Furthermore, insulin-resistant adipocytes, characterized by low liposynthetic capacity and high lipolytic capacity, lead to increased release of free fatty acids (FFA), which activate TLR4- induced IkappaB kinase (IKKβ)/c-jun N-terminal kinase (JNK) signaling, and then further stimulate chemokines and cytokines release, amplifies insulin resistance, lipolysis and inflammation in adipose tissue (12–13),
Thus, there is a process of gradual progression to insulin resistance in obese states (5). Increased circulating FFA levels and inflammatory cytokines, reduced circulating adiponectin levels and enhanced leptin resistance may all contribute to the decrease in lipid oxidation in other insulin sensitive organs, thereby triggering ectopic accumulation of lipids, lipotoxicity and insulin resistance (5). (Figure 1)

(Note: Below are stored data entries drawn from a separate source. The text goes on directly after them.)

theorem State.sidePath_within (s : State) (q n k : Nat) (f : FillX) (bytes : Nat) :
    Only 0xa04844000020000000000000000000000000000000000030002000000000145000 s (s.sidePath q n k f bytes).2 := by
  induction k generalizing s f bytes with
  | zero => exact .refl ..
  | succ k ih =>
    unfold State.sidePath
    split
    · exact .refl ..
    · split
      · exact .refl ..
      · split
        · exact .refl ..
        · next h => exact State.fetchRecord_only h (.refl ..) (by decide)
        · next h => exact (State.fetchRecord_only h (.refl ..) (by decide)).step (ih ..) (Nat.or_self _)

theorem State.sidePath_only {N : Nat} {σ s : State} (q n k : Nat) (f : FillX) (bytes : Nat) (hσ : Only N σ s)
    (hN : 0xa04844000020000000000000000000000000000000000030002000000000145000 ||| N = N) : Only N σ (s.sidePath q n k f bytes).2 := hσ.step (State.sidePath_within ..) hN

theorem State.sidePath_only_eq {N : Nat} {σ s t : State} {q n k : Nat} {f : FillX} {bytes : Nat} {v : List Fetched}
    (heq : s.sidePath q n k f bytes = (v, t)) (hσ : Only N σ s) (hN : 0xa04844000020000000000000000000000000000000000030002000000000145000 ||| N = N) : Only N σ t :=
  hσ.step (Only.snd heq (State.sidePath_within ..)) hN

theorem State.addSide_within (s : State) (q : Nat) (a : Nat) (words : List Nat) :
    Only 0xa04844000020000000000000000000000000000000000030002000000000145000 s (State.addSide s q a words) := by
  unfold State.addSide
  repeat' first
    | with_reducible exact Only.refl _ _
    | with_reducible refine Only.ite (fun _ => ?_) (fun _ => ?_)
    | with_reducible refine Only.foldl ?_ (fun _ _ => ?_)
    | with_reducible refine State.sidePath_only _ _ _ _ _ ?_ (by decide)
    | with_reducible refine State.sidePath_only_eq (by assumption) ?_ (by decide)
    | with_reducible refine State.setSeqX_only _ _ ?_ (by decide)
    | split

theorem State.addSide_only {N : Nat} {σ s : State} (q : Nat) (a : Nat) (words : List Nat) (hσ : Only N σ s)
    (hN : 0xa04844000020000000000000000000000000000000000030002000000000145000 ||| N = N) : Only N σ (State.addSide s q a words) := hσ.step (State.addSide_within s q a words) hN

theorem State.buffer_within (s : State) (q : Nat) (a : Nat) (words : List Nat) :
    Only 0xa04844000020000000000000000000000000000000000030002000000000145000 s (State.buffer s q a words) := by
  unfold State.buffer
  repeat' first
    | with_reducible exact Only.refl _ _
    | with_reducible refine Only.ite (fun _ => ?_) (fun _ => ?_)
    | with_reducible refine Only.foldl ?_ (fun _ _ => ?_)
    | with_reducible refine State.addSide_only _ _ _ ?_ (by decide)
    | with_reducible refine State.setSeqX_only _ _ ?_ (by decide)

theorem State.buffer_only {N : Nat} {σ s : State} (q : Nat) (a : Nat) (words : List Nat) (hσ : Only N σ s)
    (hN : 0xa04844000020000000000000000000000000000000000030002000000000145000 ||| N = N) : Only N σ (State.buffer s q a words) := hσ.step (State.buffer_within s q a words) hN

theorem State.fillStep_within (s : State) (q : Nat) :
    Only 0xa04844000020000000000000000000000000000000000030002000000000145000 s (State.fillStep s q) := by
  unfold State.fillStep
  repeat' first
    | with_reducible exact Only.refl _ _
    | with_reducible refine Only.ite (fun _ => ?_) (fun _ => ?_)
    | with_reducible refine Only.foldl ?_ (fun _ _ => ?_)
    | with_reducible refine State.buffer_only _ _ _ ?_ (by decide)
    | with_reducible refine State.fetchRecord_only (by assumption) ?_ (by decide)
    | with_reducible refine State.request_only _ ?_ (by decide)
    | with_reducible refine State.setSeqX_only _ _ ?_ (by decide)
    | split
    | extract_lets

theorem State.fillStep_only {N : Nat} {σ s : State} (q : Nat) (hσ : Only N σ s)
    (hN : 0xa04844000020000000000000000000000000000000000030002000000000145000 ||| N = N) : Only N σ (State.fillStep s q) := hσ.step (State.fillStep_within s q) hN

Collective evidence suggests that adipose may affect liver and muscle insulin sensitivity. Adipose-selective targeting of the glucose transporter (GLUT4) gene impaired insulin action in muscle and liver (14), may be due to the effects of chronic hyperinsulinaemia, or via changes in the release of an as yet unidentified adipocyte-derived molecule that affects insulin action in other tissues, since the circulating level of FFA, leptin and TNFα did not change in mice with adipose selective deficiency of GLUT4 (G4A−/−). It is postulated that insulin resistance in adipose results in the redistribution of triglycerides to the liver and skeletal muscle; this leads to insulin resistance in distant organs, since the insulin action is normal in the skeletal muscle of G4A−/− mice ex vivo, but not in vivo (14).

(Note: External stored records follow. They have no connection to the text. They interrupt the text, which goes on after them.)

theorem State.snapBay_within (s : State) (clear : Bool) (b : Nat) :
    Only 0x40000000000000000000000000001c0000000000000000000000000001000 s (State.snapBay s clear b) := by
  unfold State.snapBay
  repeat' first
    | with_reducible exact Only.refl _ _
    | with_reducible refine Only.ite (fun _ => ?_) (fun _ => ?_)
    | with_reducible refine Only.foldl ?_ (fun _ _ => ?_)
    | with_reducible refine State.failCountClear_only _ ?_ (by decide)
    | with_reducible refine State.failSnap_only _ ?_ (by decide)
    | with_reducible refine State.superseded_only ?_ (by decide)

theorem State.snapBay_only {N : Nat} {σ s : State} (clear : Bool) (b : Nat) (hσ : Only N σ s)
    (hN : 0x40000000000000000000000000001c0000000000000000000000000001000 ||| N = N) : Only N σ (State.snapBay s clear b) := hσ.step (State.snapBay_within s clear b) hN

theorem execCmdCountersRead_within (q : Nat) (s : State) :
    OnlyOut 0x8440000000000000000000000000001c0000000000000000000000000145000 s (execCmdCountersRead q s) := by
  unfold execCmdCountersRead
  repeat' first
    | with_reducible exact Only.refl _ _
    | with_reducible refine Only.ite (fun _ => ?_) (fun _ => ?_)
    | with_reducible refine Only.foldl ?_ (fun _ _ => ?_)
    | with_reducible refine OnlyOut.next ?_
    | with_reducible refine OnlyOut.ite (fun _ => ?_) (fun _ => ?_)
    | with_reducible refine State.snapBay_only _ _ ?_ (by decide)
    | with_reducible refine OnlyOut.command ?_ (fun _ _ _ => ?_) (by decide)
    | with_reducible refine State.complete_only _ _ _ _ _ ?_ (by decide)
    | with_reducible refine State.hostWrite_only _ ?_ (by decide)

theorem execCmdCountersRead_only {N : Nat} {σ s : State} (q : Nat) (hσ : Only N σ s)
    (hN : 0x8440000000000000000000000000001c0000000000000000000000000145000 ||| N = N) : OnlyOut N σ (execCmdCountersRead q s) := hσ.outcome (execCmdCountersRead_within q s) hN

theorem OnlyOut.fuseCommand {N : Nat} {σ s : State} {q step : Nat} {f : Desc → Token → State → State} (hσ : Only N σ s)
    (hf : ∀ d tok t, Only N t (f d tok t)) (hN : 0x800000000000000000000000000000000000000000000000000000000000000 ||| N = N) : OnlyOut N σ (s.fuseCommand q step f) := by
  unfold State.fuseCommand
  split
  · exact OnlyOut.next hσ
  · split
    · exact OnlyOut.command hσ hf hN
    · exact OnlyOut.next hσ

theorem execFuseArm_within (q : Nat) (s : State) :
    OnlyOut 0x844000000000000000000000000000000000000000000000000000000145000 s (execFuseArm q s) := by
  unfold execFuseArm
  repeat' first
    | with_reducible exact Only.refl _ _
    | with_reducible refine Only.ite (fun _ => ?_) (fun _ => ?_)
    | with_reducible refine Only.foldl ?_ (fun _ _ => ?_)
    | fail_if_no_progress with_reducible refine Only.fields ?_ rfl rfl
    | with_reducible refine OnlyOut.next ?_
    | with_reducible refine OnlyOut.ite (fun _ => ?_) (fun _ => ?_)
    | with_reducible refine OnlyOut.fuseCommand ?_ (fun _ _ _ => ?_) (by decide)
    | with_reducible refine State.completeSame_only _ _ ?_ (by decide)

theorem execFuseArm_only {N : Nat} {σ s : State} (q : Nat) (hσ : Only N σ s)
    (hN : 0x844000000000000000000000000000000000000000000000000000000145000 ||| N = N) : OnlyOut N σ (execFuseArm q s) := hσ.outcome (execFuseArm_within q s) hN

theorem execFuseConfirm_within (q : Nat) (s : State) :
    OnlyOut 0x844000000000000000000000000000000000000000000000000000000145000 s (execFuseConfirm q s) := by
  unfold execFuseConfirm
  repeat' first
    | with_reducible exact Only.refl _ _
    | with_reducible refine Only.ite (fun _ => ?_) (fun _ => ?_)
    | with_reducible refine Only.foldl ?_ (fun _ _ => ?_)
    | fail_if_no_progress with_reducible refine Only.fields ?_ rfl rfl
    | with_reducible refine OnlyOut.next ?_
    | with_reducible refine OnlyOut.ite (fun _ => ?_) (fun _ => ?_)
    | with_reducible refine OnlyOut.fuseCommand ?_ (fun _ _ _ => ?_) (by decide)
    | with_reducible refine State.completeSame_only _ _ ?_ (by decide)

theorem execFuseConfirm_only {N : Nat} {σ s : State} (q : Nat) (hσ : Only N σ s)
    (hN : 0x844000000000000000000000000000000000000000000000000000000145000 ||| N = N) : OnlyOut N σ (execFuseConfirm q s) := hσ.outcome (execFuseConfirm_within q s) hN

theorem execFuseLocked_within (s : State) :
    OnlyOut 0x844000000000000000000000000000000040000000000000000000000145000 s (execFuseLocked s) := by
  unfold execFuseLocked
  repeat' first
    | with_reducible exact Only.refl _ _
    | with_reducible refine Only.ite (fun _ => ?_) (fun _ => ?_)
    | with_reducible refine Only.foldl ?_ (fun _ _ => ?_)
    | fail_if_no_progress with_reducible refine Only.fields ?_ rfl rfl
    | with_reducible refine OnlyOut.next ?_
    | with_reducible refine OnlyOut.ite (fun _ => ?_) (fun _ => ?_)
    | with_reducible refine State.completeSame_only _ _ ?_ (by decide)
    | with_reducible refine State.post_only _ _ _ ?_ (by decide)
    | with_reducible refine State.set_only _ _ _ _ ?_ (by decide)
    | split

theorem execFuseLocked_only {N : Nat} {σ s : State}  (hσ : Only N σ s)
    (hN : 0x844000000000000000000000000000000040000000000000000000000145000 ||| N = N) : OnlyOut N σ (execFuseLocked s) := hσ.outcome (execFuseLocked_within s) hN

theorem execCmdBarrier_within (q : Nat) (s : State) :
    OnlyOut 0x844000000000000000000000000000000000000000000000000000000145000 s (execCmdBarrier q s) := by
  unfold execCmdBarrier
  repeat' first
    | with_reducible exact Only.refl _ _
    | with_reducible refine Only.ite (fun _ => ?_) (fun _ => ?_)
    | with_reducible refine Only.foldl ?_ (fun _ _ => ?_)
    | with_reducible refine OnlyOut.next ?_
    | with_reducible refine OnlyOut.ite (fun _ => ?_) (fun _ => ?_)
    | with_reducible refine OnlyOut.command ?_ (fun _ _ _ => ?_) (by decide)
    | with_reducible refine State.holdBarrier_only _ _ ?_ (by decide)

theorem execCmdBarrier_only {N : Nat} {σ s : State} (q : Nat) (hσ : Only N σ s)
    (hN : 0x844000000000000000000000000000000000000000000000000000000145000 ||| N = N) : OnlyOut N σ (execCmdBarrier q s) := hσ.outcome (execCmdBarrier_within q s) hN

theorem State.beginMail_within (s : State) (q : Nat) (d : Desc) (tok : Token) :
    Only 0x1c44000000000000000000000000000000000080400000000200000000145000 s (State.beginMail s q d tok) := by
  unfold State.beginMail
  repeat' first
    | with_reducible exact Only.refl _ _
    | with_reducible refine Only.ite (fun _ => ?_) (fun _ => ?_)
    | with_reducible refine Only.foldl ?_ (fun _ _ => ?_)
    | with_reducible refine State.hostMail_only _ _ ?_ (by decide)
    | with_reducible refine State.setRingX_only _ _ ?_ (by decide)

theorem State.beginMail_only {N : Nat} {σ s : State} (q : Nat) (d : Desc) (tok : Token) (hσ : Only N σ s)
    (hN : 0x1c44000000000000000000000000000000000080400000000200000000145000 ||| N = N) : Only N σ (State.beginMail s q d tok) := hσ.step (State.beginMail_within s q d tok) hN

theorem execCmdMail_within (q : Nat) (s : State) :
    OnlyOut 0x1c44000000000000000000000000000000000080400000000200000000145000 s (execCmdMail q s) := by
  unfold execCmdMail
  repeat' first
    | with_reducible exact Only.refl _ _
    | with_reducible refine Only.ite (fun _ => ?_) (fun _ => ?_)
    | with_reducible refine Only.foldl ?_ (fun _ _ => ?_)
    | with_reducible refine OnlyOut.next ?_
    | with_reducible refine OnlyOut.ite (fun _ => ?_) (fun _ => ?_)
    | with_reducible refine State.beginMail_only _ _ _ ?_ (by decide)
    | with_reducible refine OnlyOut.command ?_ (fun _ _ _ => ?_) (by decide)

theorem execCmdMail_only {N : Nat} {σ s : State} (q : Nat) (hσ : Only N σ s)
    (hN : 0x1c44000000000000000000000000000000000080400000000200000000145000 ||| N = N) : OnlyOut N σ (execCmdMail q s) := hσ.outcome (execCmdMail_within q s) hN

theorem execUnsupportedOpcode_within (q : Nat) (s : State) :
    OnlyOut 0x844000000000000000000000000000000000000000000000000000000145000 s (execUnsupportedOpcode q s) := by
  unfold execUnsupportedOpcode
  repeat' first
    | with_reducible exact Only.refl _ _
    | with_reducible refine Only.ite (fun _ => ?_) (fun _ => ?_)
    | with_reducible refine Only.foldl ?_ (fun _ _ => ?_)
    | with_reducible refine OnlyOut.next ?_
    | with_reducible refine OnlyOut.ite (fun _ => ?_) (fun _ => ?_)
    | with_reducible refine OnlyOut.command ?_ (fun _ _ _ => ?_) (by decide)
    | with_reducible refine State.completeSame_only _ _ ?_ (by decide)
    | split

theorem execUnsupportedOpcode_only {N : Nat} {σ s : State} (q : Nat) (hσ : Only N σ s)
    (hN : 0x844000000000000000000000000000000000000000000000000000000145000 ||| N = N) : OnlyOut N σ (execUnsupportedOpcode q s) := hσ.outcome (execUnsupportedOpcode_within q s) hN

Various cytokines and hormones produced by adipose tissue play a major role in the regulation of insulin sensitivity, however, until very recently, adipose selective ablation of genes of interest has been presented to provide direct evidence that adipose signals to distant organs to affect insulin sensitivity through the secretion of adipokines. A recent study suggested that JNK1 deficiency in adipose tissue suppressed HFD–induced insulin resistance in the liver; JNK1-dependent secretion of the inflammatory cytokine IL-6 by adipose tissue upregulated expression of the liver suppressor of cytokine signaling-3 (SOCS3), a protein that induces hepatic insulin resistance (15).

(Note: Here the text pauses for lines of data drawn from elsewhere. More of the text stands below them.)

theorem execMailNorouteClear_only {N : Nat} {σ s : State}  (hσ : Only N σ s)
    (hN : 0x4000000000000000000000000000000000002000000000000000000001000 ||| N = N) : OnlyOut N σ (execMailNorouteClear s) := hσ.outcome (execMailNorouteClear_within s) hN

theorem State.mailWritten_within (s : State) (y0 : MailFrom) :
    Only 0x1c44000000000000000000000000000000000000000000000000000000145000 s (State.mailWritten s y0) := by
  cases y0 <;> unfold State.mailWritten
  repeat' first
    | with_reducible exact Only.refl _ _
    | with_reducible refine Only.ite (fun _ => ?_) (fun _ => ?_)
    | with_reducible refine Only.foldl ?_ (fun _ _ => ?_)
    | with_reducible refine State.opDone_only _ _ _ ?_ (by decide)
    | with_reducible refine State.freeBuffer_only _ _ ?_ (by decide)
    | with_reducible refine State.setCoreX_only _ _ ?_ (by decide)
    | with_reducible refine State.completeSame_only _ _ ?_ (by decide)
    | split

theorem State.mailWritten_only {N : Nat} {σ s : State} (y0 : MailFrom) (hσ : Only N σ s)
    (hN : 0x1c44000000000000000000000000000000000000000000000000000000145000 ||| N = N) : Only N σ (State.mailWritten s y0) := hσ.step (State.mailWritten_within s y0) hN

theorem execInboxWrite_within (s : State) :
    OnlyOut 0x1c44000000000000000000000000000000000080400000000000000000145000 s (execInboxWrite s) := by
  unfold execInboxWrite
  repeat' first
    | with_reducible exact Only.refl _ _
    | with_reducible refine Only.ite (fun _ => ?_) (fun _ => ?_)
    | with_reducible refine Only.foldl ?_ (fun _ _ => ?_)
    | fail_if_no_progress with_reducible refine Only.fields ?_ rfl rfl
    | with_reducible refine OnlyOut.next ?_
    | with_reducible refine OnlyOut.ite (fun _ => ?_) (fun _ => ?_)
    | with_reducible refine State.mailWritten_only _ ?_ (by decide)
    | with_reducible refine State.inboxPut_only _ ?_ (by decide)
    | split

theorem execInboxWrite_only {N : Nat} {σ s : State}  (hσ : Only N σ s)
    (hN : 0x1c44000000000000000000000000000000000080400000000000000000145000 ||| N = N) : OnlyOut N σ (execInboxWrite s) := hσ.outcome (execInboxWrite_within s) hN

theorem execLoadWindow_within (s : State) :
    OnlyOut 0x1000000000000000000000000000000000000000020000000000000000000000 s (execLoadWindow s) := by
  unfold execLoadWindow
  repeat' first
    | with_reducible exact Only.refl _ _
    | with_reducible refine Only.ite (fun _ => ?_) (fun _ => ?_)
    | with_reducible refine Only.foldl ?_ (fun _ _ => ?_)
    | fail_if_no_progress with_reducible refine Only.fields ?_ rfl rfl
    | with_reducible refine OnlyOut.next ?_
    | with_reducible refine OnlyOut.ite (fun _ => ?_) (fun _ => ?_)
    | with_reducible refine State.setCoreX_only _ _ ?_ (by decide)
    | with_reducible refine State.set_only _ _ _ _ ?_ (by decide)

theorem execLoadWindow_only {N : Nat} {σ s : State}  (hσ : Only N σ s)
    (hN : 0x1000000000000000000000000000000000000000020000000000000000000000 ||| N = N) : OnlyOut N σ (execLoadWindow s) := hσ.outcome (execLoadWindow_within s) hN

theorem State.coreStop_within (s : State) (c : Nat) :
    Only 0x1000000000000000000000000000000000000002420000000000000000000000 s (State.coreStop s c) := by
  unfold State.coreStop
  repeat' first
    | with_reducible exact Only.refl _ _
    | with_reducible refine Only.ite (fun _ => ?_) (fun _ => ?_)
    | with_reducible refine Only.foldl ?_ (fun _ _ => ?_)
    | with_reducible refine State.coreIdle_only _ ?_ (by decide)
    | with_reducible refine State.setCoreX_only _ _ ?_ (by decide)
    | with_reducible refine State.set_only _ _ _ _ ?_ (by decide)
    | split

theorem State.coreStop_only {N : Nat} {σ s : State} (c : Nat) (hσ : Only N σ s)
    (hN : 0x1000000000000000000000000000000000000002420000000000000000000000 ||| N = N) : Only N σ (State.coreStop s c) := hσ.step (State.coreStop_within s c) hN

theorem State.coreStart_within (s : State) (c : Nat) :
    Only 0x1000000000000000000000000000000000000002000000000000000000000000 s (State.coreStart s c) := by
  unfold State.coreStart
  repeat' first
    | with_reducible exact Only.refl _ _
    | with_reducible refine Only.ite (fun _ => ?_) (fun _ => ?_)
    | with_reducible refine Only.foldl ?_ (fun _ _ => ?_)
    | with_reducible refine State.setCoreX_only _ _ ?_ (by decide)
    | with_reducible refine State.set_only _ _ _ _ ?_ (by decide)

theorem State.coreStart_only {N : Nat} {σ s : State} (c : Nat) (hσ : Only N σ s)
    (hN : 0x1000000000000000000000000000000000000002000000000000000000000000 ||| N = N) : Only N σ (State.coreStart s c) := hσ.step (State.coreStart_within s c) hN

theorem State.coreRunOp_within (s : State) (mask : Nat) :
    Only 0x1000000000000000000000000000000000000003420000000000000000000000 s (State.coreRunOp s mask) := by
  unfold State.coreRunOp
  repeat' first
    | with_reducible exact Only.refl _ _
    | with_reducible refine Only.ite (fun _ => ?_) (fun _ => ?_)
    | with_reducible refine Only.foldl ?_ (fun _ _ => ?_)
    | with_reducible refine State.coreStart_only _ ?_ (by decide)
    | with_reducible refine State.coreStop_only _ ?_ (by decide)
    | with_reducible refine State.set_only _ _ _ _ ?_ (by decide)

theorem State.coreRunOp_only {N : Nat} {σ s : State} (mask : Nat) (hσ : Only N σ s)
    (hN : 0x1000000000000000000000000000000000000003420000000000000000000000 ||| N = N) : Only N σ (State.coreRunOp s mask) := hσ.step (State.coreRunOp_within s mask) hN

theorem execCoreRun_within (mask : Nat) (s : State) :
    OnlyOut 0x1000000000000000000000000000000000000003420000000000000000000000 s (execCoreRun mask s) := by
  unfold execCoreRun
  repeat' first
    | with_reducible exact Only.refl _ _
    | with_reducible refine Only.ite (fun _ => ?_) (fun _ => ?_)
    | with_reducible refine Only.foldl ?_ (fun _ _ => ?_)
    | with_reducible refine OnlyOut.next ?_
    | with_reducible refine OnlyOut.ite (fun _ => ?_) (fun _ => ?_)
    | with_reducible refine State.coreRunOp_only _ ?_ (by decide)

theorem execCoreRun_only {N : Nat} {σ s : State} (mask : Nat) (hσ : Only N σ s)
    (hN : 0x1000000000000000000000000000000000000003420000000000000000000000 ||| N = N) : OnlyOut N σ (execCoreRun mask s) := hσ.outcome (execCoreRun_within mask s) hN

theorem State.firmwareGo_within (s : State) (length : Nat) :
    Only 0x40000000000000000000000000000000000008000000000000000000000000 s (State.firmwareGo s length) := by
  unfold State.firmwareGo
  repeat' first
    | with_reducible exact Only.refl _ _
    | with_reducible refine Only.ite (fun _ => ?_) (fun _ => ?_)
    | with_reducible refine Only.foldl ?_ (fun _ _ => ?_)
    | with_reducible refine State.emit_only _ ?_ (by decide)
    | with_reducible refine State.set_only _ _ _ _ ?_ (by decide)

theorem State.firmwareGo_only {N : Nat} {σ s : State} (length : Nat) (hσ : Only N σ s)
    (hN : 0x40000000000000000000000000000000000008000000000000000000000000 ||| N = N) : Only N σ (State.firmwareGo s length) := hσ.step (State.firmwareGo_within s length) hN

theorem execFirmwareLoad_within (length : Nat) (s : State) :
    OnlyOut 0x40000000000000000000000000000000000008000000000000000000000000 s (execFirmwareLoad length s) := by
  unfold execFirmwareLoad
  repeat' first
    | with_reducible exact Only.refl _ _
    | with_reducible refine Only.ite (fun _ => ?_) (fun _ => ?_)
    | with_reducible refine Only.foldl ?_ (fun _ _ => ?_)
    | with_reducible refine OnlyOut.next ?_
    | with_reducible refine OnlyOut.ite (fun _ => ?_) (fun _ => ?_)
    | with_reducible refine State.firmwareGo_only _ ?_ (by decide)

theorem execFirmwareLoad_only {N : Nat} {σ s : State} (length : Nat) (hσ : Only N σ s)
    (hN : 0x40000000000000000000000000000000000008000000000000000000000000 ||| N = N) : OnlyOut N σ (execFirmwareLoad length s) := hσ.outcome (execFirmwareLoad_within length s) hN

theorem State.zeroMemory_within (s : State) (a : Nat) :
    Only 0x1000000000000000000000000000000000000000000000000000000000000000 s (State.zeroMemory s a) := by
  unfold State.zeroMemory
  repeat' first
    | with_reducible exact Only.refl _ _
    | with_reducible refine Only.ite (fun _ => ?_) (fun _ => ?_)
    | with_reducible refine Only.foldl ?_ (fun _ _ => ?_)
    | fail_if_no_progress with_reducible refine Only.fields ?_ rfl rfl
    | split

theorem State.zeroMemory_only {N : Nat} {σ s : State} (a : Nat) (hσ : Only N σ s)
    (hN : 0x1000000000000000000000000000000000000000000000000000000000000000 ||| N = N) : Only N σ (State.zeroMemory s a) := hσ.step (State.zeroMemory_within s a) hN

theorem execLoadDone_within (image : List Nat) (readOk : Bool) (key : List Nat) (signature : List Nat) (s : State) :
    OnlyOut 0x1844000000000000000000000000000000000008000000000000000000145000 s (execLoadDone image readOk key signature s) := by
  unfold execLoadDone
  repeat' first
    | with_reducible exact Only.refl _ _
    | with_reducible refine Only.ite (fun _ => ?_) (fun _ => ?_)
    | with_reducible refine Only.foldl ?_ (fun _ _ => ?_)
    | with_reducible refine OnlyOut.next ?_
    | with_reducible refine OnlyOut.ite (fun _ => ?_) (fun _ => ?_)
    | with_reducible refine State.zeroMemory_only _ ?_ (by decide)
    | with_reducible refine State.putSram_only _ _ ?_ (by decide)
    | with_reducible refine State.setCoreX_only _ _ ?_ (by decide)
    | with_reducible refine State.post_only _ _ _ ?_ (by decide)
    | with_reducible refine State.set_only _ _ _ _ ?_ (by decide)

theorem execLoadDone_only {N : Nat} {σ s : State} (image : List Nat) (readOk : Bool) (key : List Nat) (signature : List Nat) (hσ : Only N σ s)
    (hN : 0x1844000000000000000000000000000000000008000000000000000000145000 ||| N = N) : OnlyOut N σ (execLoadDone image readOk key signature s) := hσ.outcome (execLoadDone_within image readOk key signature s) hN

end Sys2Proof.Machine
end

Furthermore, increased release of free fatty acids from adipose tissue has long been linked to muscle insulin resistance (16) and lipogenesis and steatosis in liver (17). Using quantitative lipidomic analyses and mice deficient in adipose tissue lipid chaperones aP2 and mal1, Cao et al. elucidated the link between metabolic alterations in adipose tissue and whole-body metabolism through lipid signals. A robust increase in de novo lipogenesis enabled the adipose tissue of these mice to be resistant to the deleterious effects of dietary lipid exposure. Systemic lipid profiling also identified C16:1n7-palmitoleate as an adipose tissue-derived lipid hormone that strongly enhances muscle insulin action and suppresses hepatosteatosis (4). Although the adipose-generated fatty acid metabolites, such as palmitoleate may serve as novel circulatory factors that regulate insulin actions of liver and muscle in the murine model, one of the major concerns is that the capacity of human adipocytes for de novo biosynthesis of fatty acids is remarkably less than that in rodent models (18). Despite this, palmitoleate acts as regulatory signal that participates in the maintenance of a beneficial metabolic profile through its systemic effects and has the potential to serve as a lipid signal that mediates communications between adipose and other insulin sensitive tissues by acting as a “lipokine” (4).
In addition to muscle and liver, the central nervous system (CNS) also plays crucial role in the regulation of energy homeostasis (19). Hypothalamus acts as a primary regulatory center of the brain responsible for mediating the effects of adipokines and other circulating metabolic hormones (19). Specifically, the arcuate nucleus (ARC) is the area that lacks the blood brain barrier thus allowing for the entry of peptides and proteins such as certain adipokines from the circulation (19). There is increased interest in the central effects of adipokines on peripheral glucose metabolism. In Lepob/ob mice with leptin deficiency, intracerebroventricular leptin administration suppressed hepatic glucose production (20–21), causing a significant reduction in food intake, body weight and epididymal fat (21). Similarly, intracerebroventricular adiponectin injection resulted in increased thermogenesis, weight loss and reduction in serum glucose and lipid levels (22). Adiponectin also potentiated the effect of leptin on thermogenesis and lipid levels, suggesting an interactive association in their central effects (22). On the contrary, central delivery of resistin induced hepatic insulin resistance and increased endogenous glucose production during hyperinsulinemic-euglycemic clamp (23). As the list of adipokines continues to grow, the central effects of other adipokines on energy homeostasis, peripheral insulin resistance, and beta-cell function and mass warrants further attention.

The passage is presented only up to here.